From 1st January to 7th August 2022, there have now been 473 suspected cases with 172 confirmed cases (115 male, 57 female) from twenty-seven (27) states — Lagos (20), Ondo (16), Adamawa (13), Rivers (13), Delta (12), Bayelsa (12), Edo (9), Nasarawa (9), Anambra (7), FCT (7), Imo (7), Plateau (6), Taraba (5), Kwara (5), Kano (5), Abia (4), Cross River (3), Borno (3), Oyo (3), Gombe (3), Katsina (2), Kogi (2), Ogun (2), Niger (1), Bauchi (1}, Akwa Ibom (1) and Ebonyi (1).
Four (4) associated deaths have been recorded from 4 states in 2022 — Delta (1), Lagos (1), Ondo (1) and Akwa Ibom (1).
Meanwhile, a group of global experts convened by WHO has agreed on new names for monkeypox virus variants as part of ongoing efforts to align the names of the monkeypox disease, virus and variants—or clades—with current best practices as the experts agreed to name the clades using Roman numerals.
According to a statement by the WHO, current best practice is that newly-identified viruses, related disease, and virus variants should be given names with the aim to avoid causing offence to any cultural, social, national, regional, professional, or ethnic groups and minimise any negative impact on trade, travel, tourism or animal welfare.
“Consensus was reached to now refer to the former Congo Basin (Central African) clade as Clade one (I) and the former West African clade as Clade two (II). Additionally, it was agreed that the Clade II consists of two subclades”.

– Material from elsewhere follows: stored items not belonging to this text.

def meterWrite_m : Nat := mask [REE_PK_CFG.RING, REE_PK_CFG.PAIR96, REE_PK_CFG.EN, REE_LD_CTL.EN,
  REE_LD_CH0.WEIGHT, REE_LD_CH0.PAIR96, REE_LD_CH0.RING, REE_LD_CH1.WEIGHT, REE_LD_CH1.PAIR96, REE_LD_CH1.RING, REE_LD_CH2.WEIGHT, REE_LD_CH2.PAIR96, REE_LD_CH2.RING, REE_LD_CH3.WEIGHT, REE_LD_CH3.PAIR96, REE_LD_CH3.RING, REE_LD_CH4.WEIGHT, REE_LD_CH4.PAIR96, REE_LD_CH4.RING, REE_LD_CH5.WEIGHT, REE_LD_CH5.PAIR96, REE_LD_CH5.RING, REE_LD_CH6.WEIGHT, REE_LD_CH6.PAIR96, REE_LD_CH6.RING, REE_LD_CH7.WEIGHT, REE_LD_CH7.PAIR96, REE_LD_CH7.RING] ||| setF_m
theorem meterWrite_may (h : May M I) (hm : Sub meterWrite_m M) {b0} {b1} {b2} (hb2 : I b2) : I (meterWrite b0 b1 b2) := by
  have ho := (Sub.rfl.inl.trans hm)
  have hc : ∀ k, okB meterWrite_m (ldChannel k).1 = true ∧ okB meterWrite_m (ldChannel k).2.1 = true ∧ okB meterWrite_m (ldChannel k).2.2 = true := by
    intro k
    unfold ldChannel
    split <;> exact ⟨by decide +kernel, by decide +kernel, by decide +kernel⟩
  unfold meterWrite
  split
  · refine may_ite ?_ ?_
    · refine setF_may h (Sub.rfl.inr.trans hm) (ho.ok (by decide +kernel)) ?_
      · refine setF_may h (Sub.rfl.inr.trans hm) (ho.ok (by decide +kernel)) ?_
        · refine setF_may h (Sub.rfl.inr.trans hm) (ho.ok (by decide +kernel)) hb2
    · exact hb2
  · refine may_ite ?_ ?_
    · refine setF_may h (Sub.rfl.inr.trans hm) (hm.ok (hc _).2.2) ?_
      · refine setF_may h (Sub.rfl.inr.trans hm) (hm.ok (hc _).2.1) ?_
        · refine setF_may h (Sub.rfl.inr.trans hm) (hm.ok (hc _).1) hb2
    · exact hb2
  · refine may_ite ?_ ?_
    · refine setF_may h (Sub.rfl.inr.trans hm) (ho.ok (by decide +kernel)) hb2
    · exact hb2

def clearMaxima_m : Nat := resetFs_m ||| setReedS_m
theorem clearMaxima_may (h : May M I) (hm : Sub clearMaxima_m M) {b0 : List Fld} (hb0 : OkAll M b0) {b1} {b2} (hb2 : I b2) : I (clearMaxima b0 b1 b2) := by
  unfold clearMaxima
  refine resetFs_may h (Sub.rfl.inl.trans hm) hb0 ?_
  · refine setReedS_may h (Sub.rfl.inr.trans hm) hb2

def pkStep_m : Nat := mask [REE_PK_100.PEAK_100, REE_PK_TP_MAX.TP_MAX, REE_PK_MAX.PEAK_MAX] ||| mask pkMaxima ||| clearMaxima_m ||| setPk_m ||| resetFs_m ||| setF_m
theorem pkStep_may (h : May M I) (hm : Sub pkStep_m M) {b0} {b1} {b2} (hb2 : I b2) : I (pkStep b0 b1 b2) := by
  have ho := (Sub.rfl.inl.inl.inl.inl.inl.trans hm)
  unfold pkStep
  extract_lets -merge -useContext x0 x1 x2 x3 x4 x5 x6 x7 x8 x9 x10 x11
  have hx2 : I x2 := by
    unfold x2
    refine may_ite ?_ ?_
    · refine clearMaxima_may h (Sub.rfl.inr.inl.inl.inl.trans hm) ((Sub.rfl.inr.inl.inl.inl.inl.trans hm).okAll (by decide +kernel)) hb2
    · exact hb2
  clear_value x2
  have hx3 : I x3 := by
    unfold x3
    refine may_ite ?_ ?_
    · refine setPk_may h (Sub.rfl.inr.inl.inl.trans hm) ?_
      · refine resetFs_may h (Sub.rfl.inr.inl.trans hm) (hm.okAll (by decide +kernel)) hb2
    · exact hb2
  clear_value x3
  have hx9 : I x9 := by
    unfold x9
    refine setF_may h (Sub.rfl.inr.trans hm) (ho.ok (by decide +kernel)) ?_
    · refine setF_may h (Sub.rfl.inr.trans hm) (ho.ok (by decide +kernel)) hx3
  clear_value x9
  have hx10 : I x10 := by
    unfold x10
    refine may_ite ?_ ?_
    · refine setF_may h (Sub.rfl.inr.trans hm) (ho.ok (by decide +kernel)) hx9
    · exact hx9
  clear_value x10
  have hx11 : I x11 := by
    unfold x11
    refine may_ite ?_ ?_
    · refine clearMaxima_may h (Sub.rfl.inr.inl.inl.inl.trans hm) ((Sub.rfl.inr.inl.inl.inl.inl.trans hm).okAll (by decide +kernel)) hx10
    · exact hx10
  clear_value x11
  refine may_ite ?_ ?_
  · refine setPk_may h (Sub.rfl.inr.inl.inl.trans hm) hx2
  · refine setPk_may h (Sub.rfl.inr.inl.inl.trans hm) hx11

def ldSegment_m : Nat := mask [REE_LD_CTL.GATED_OVF, REE_LD_GATED.COUNT, REE_LD_MAX.S_MAX, REE_LD_MAX.M_MAX, REE_LD_INT.INTEGRATED, REE_LD_MS.SHORT, REE_LD_MS.MOMENTARY] ||| setF_m ||| setLd_m
theorem ldSegment_may (h : May M I) (hm : Sub ldSegment_m M) {b0} {b1} (hb1 : I b1) : I (ldSegment b0 b1) := by
  have ho := (Sub.rfl.inl.inl.trans hm)
  unfold ldSegment
  extract_lets -merge -useContext x0 x1 x2 x3 x4 x5 x6 x7
  refine may_ite ?_ ?_
  · refine setF_may h (Sub.rfl.inr.inl.trans hm) (ho.ok (by decide +kernel)) ?_
    · refine setF_may h (Sub.rfl.inr.inl.trans hm) (ho.ok (by decide +kernel)) ?_
      · refine setF_may h (Sub.rfl.inr.inl.trans hm) (ho.ok (by decide +kernel)) ?_
        · refine setF_may h (Sub.rfl.inr.inl.trans hm) (ho.ok (by decide +kernel)) ?_
          · refine setF_may h (Sub.rfl.inr.inl.trans hm) (ho.ok (by decide +kernel)) ?_
            · refine setF_may h (Sub.rfl.inr.inl.trans hm) (ho.ok (by decide +kernel)) ?_
              · refine setF_may h (Sub.rfl.inr.inl.trans hm) (ho.ok (by decide +kernel)) ?_
                · refine setLd_may h (Sub.rfl.inr.trans hm) hb1
  · refine setF_may h (Sub.rfl.inr.inl.trans hm) (ho.ok (by decide +kernel)) ?_
    · refine setF_may h (Sub.rfl.inr.inl.trans hm) (ho.ok (by decide +kernel)) ?_
      · refine setF_may h (Sub.rfl.inr.inl.trans hm) (ho.ok (by decide +kernel)) ?_
        · refine setF_may h (Sub.rfl.inr.inl.trans hm) (ho.ok (by decide +kernel)) ?_
          · refine setF_may h (Sub.rfl.inr.inl.trans hm) (ho.ok (by decide +kernel)) ?_
            · refine setF_may h (Sub.rfl.inr.inl.trans hm) (ho.ok (by decide +kernel)) ?_
              · refine setLd_may h (Sub.rfl.inr.trans hm) hb1

def ldStep_m : Nat := mask ldMaxima ||| mask ldWindows ||| clearMaxima_m ||| setLd_m ||| resetFs_m ||| ldSegment_m
theorem ldStep_may (h : May M I) (hm : Sub ldStep_m M) {b0} {b1} {b2} (hb2 : I b2) : I (ldStep b0 b1 b2) := by
  unfold ldStep
  extract_lets -merge -useContext x0 x1 x2 x3 x4 x5 x6 x7 x8 x9
  have hx3 : I x3 := by
    unfold x3
    refine may_ite ?_ ?_
    · refine clearMaxima_may h (Sub.rfl.inr.inl.inl.inl.trans hm) ((Sub.rfl.inl.inl.inl.inl.inl.trans hm).okAll (by decide +kernel)) hb2
    · exact hb2
  clear_value x3
  have hx5 : I x5 := by
    unfold x5
    refine may_ite ?_ ?_
    · refine setLd_may h (Sub.rfl.inr.inl.inl.trans hm) ?_
      · refine may_ite ?_ ?_
        · refine resetFs_may h (Sub.rfl.inr.inl.trans hm) ((Sub.rfl.inl.inl.inl.inl.inl.trans hm).okAll (by decide +kernel)) ?_
          · refine resetFs_may h (Sub.rfl.inr.inl.trans hm) ((Sub.rfl.inr.inl.inl.inl.inl.trans hm).okAll (by decide +kernel)) hb2
        · refine resetFs_may h (Sub.rfl.inr.inl.trans hm) ((Sub.rfl.inr.inl.inl.inl.inl.trans hm).okAll (by decide +kernel)) hb2
    · exact hb2
  clear_value x5
  have hx8 : I x8 := by
    unfold x8
    refine setLd_may h (Sub.rfl.inr.inl.inl.trans hm) hx5
  clear_value x8
  have hx9 : I x9 := by
    unfold x9
    refine may_ite ?_ ?_
    · refine ldSegment_may h (Sub.rfl.inr.trans hm) hx8
    · exact hx8
  clear_value x9
  refine may_ite ?_ ?_
  · refine setLd_may h (Sub.rfl.inr.inl.inl.trans hm) hx3
  · refine may_ite ?_ ?_
    · refine setLd_may h (Sub.rfl.inr.inl.inl.trans hm) ?_
      · refine clearMaxima_may h (Sub.rfl.inr.inl.inl.inl.trans hm) ((Sub.rfl.inl.inl.inl.inl.inl.trans hm).okAll (by decide +kernel)) hx9
    · exact hx9

def metersStep_m : Nat := forEach_m ||| ldStep_m ||| pkStep_m ||| setReedS_m
theorem metersStep_may (h : May M I) (hm : Sub metersStep_m M) {b0} {b1} (hb1 : I b1) : I (metersStep b0 b1) := by
  unfold metersStep
  extract_lets -merge -useContext x0 x1
  refine forEach_may h (Sub.rfl.inl.inl.inl.trans hm) (fun a2 a3 ha3 => ?_) ?_
  · refine ldStep_may h (Sub.rfl.inr.inl.inl.trans hm) ha3
  · refine forEach_may h (Sub.rfl.inl.inl.inl.trans hm) (fun a4 a5 ha5 => ?_) ?_
    · refine pkStep_may h (Sub.rfl.inr.inl.trans hm) ha5
    · refine setReedS_may h (Sub.rfl.inr.trans hm) hb1

def execReedNop_m : Nat := reedRow_m ||| reedNop_m
theorem execReedNop_may (h : May M I) (hm : Sub execReedNop_m M) {b0} {b1} (hb1 : I b1) : Ans I (execReedNop b0 b1) := by
  refine ⟨_, rfl, ?_⟩
  refine reedRow_may h (Sub.rfl.inl.trans hm) (fun a0 a1 a2 ha2 => ?_) hb1
  · refine reedNop_may h (Sub.rfl.inr.trans hm) ha2

def execReedEnd_m : Nat := reedRow_m ||| reedEnd_m
theorem execReedEnd_may (h : May M I) (hm : Sub execReedEnd_m M) {b0} {b1} (hb1 : I b1) : Ans I (execReedEnd b0 b1) := by
  refine ⟨_, rfl, ?_⟩
  refine reedRow_may h (Sub.rfl.inl.trans hm) (fun a0 a1 a2 ha2 => ?_) hb1
  · refine reedEnd_may h (Sub.rfl.inr.trans hm) ha2

def execSetx_m : Nat := reedRow_m ||| reedSetx_m
theorem execSetx_may (h : May M I) (hm : Sub execSetx_m M) {b0} {b1} (hb1 : I b1) : Ans I (execSetx b0 b1) := by
  refine ⟨_, rfl, ?_⟩
  refine reedRow_may h (Sub.rfl.inl.trans hm) (fun a0 a1 a2 ha2 => ?_) hb1
  · refine reedSetx_may h (Sub.rfl.inr.trans hm) ha2

def execAddx_m : Nat := reedRow_m ||| reedAddx_m
theorem execAddx_may (h : May M I) (hm : Sub execAddx_m M) {b0} {b1} (hb1 : I b1) : Ans I (execAddx b0 b1) := by
  refine ⟨_, rfl, ?_⟩
  refine reedRow_may h (Sub.rfl.inl.trans hm) (fun a0 a1 a2 ha2 => ?_) hb1
  · refine reedAddx_may h (Sub.rfl.inr.trans hm) ha2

“The proper naming structure will be represented by a Roman numeral for the clade and a lower-case alphanumeric character for the subclades. Thus, the new naming convention comprises Clade I, Clade IIa and Clade IIb, with the latter referring primarily to the group of variants largely circulating in the 2022 global outbreak”.
“The naming of lineages will be as proposed by scientists as the outbreak evolves. Experts will be reconvened as needed. The new names for the clades should go into effect immediately while work continues on the disease and virus names.” The statement reads.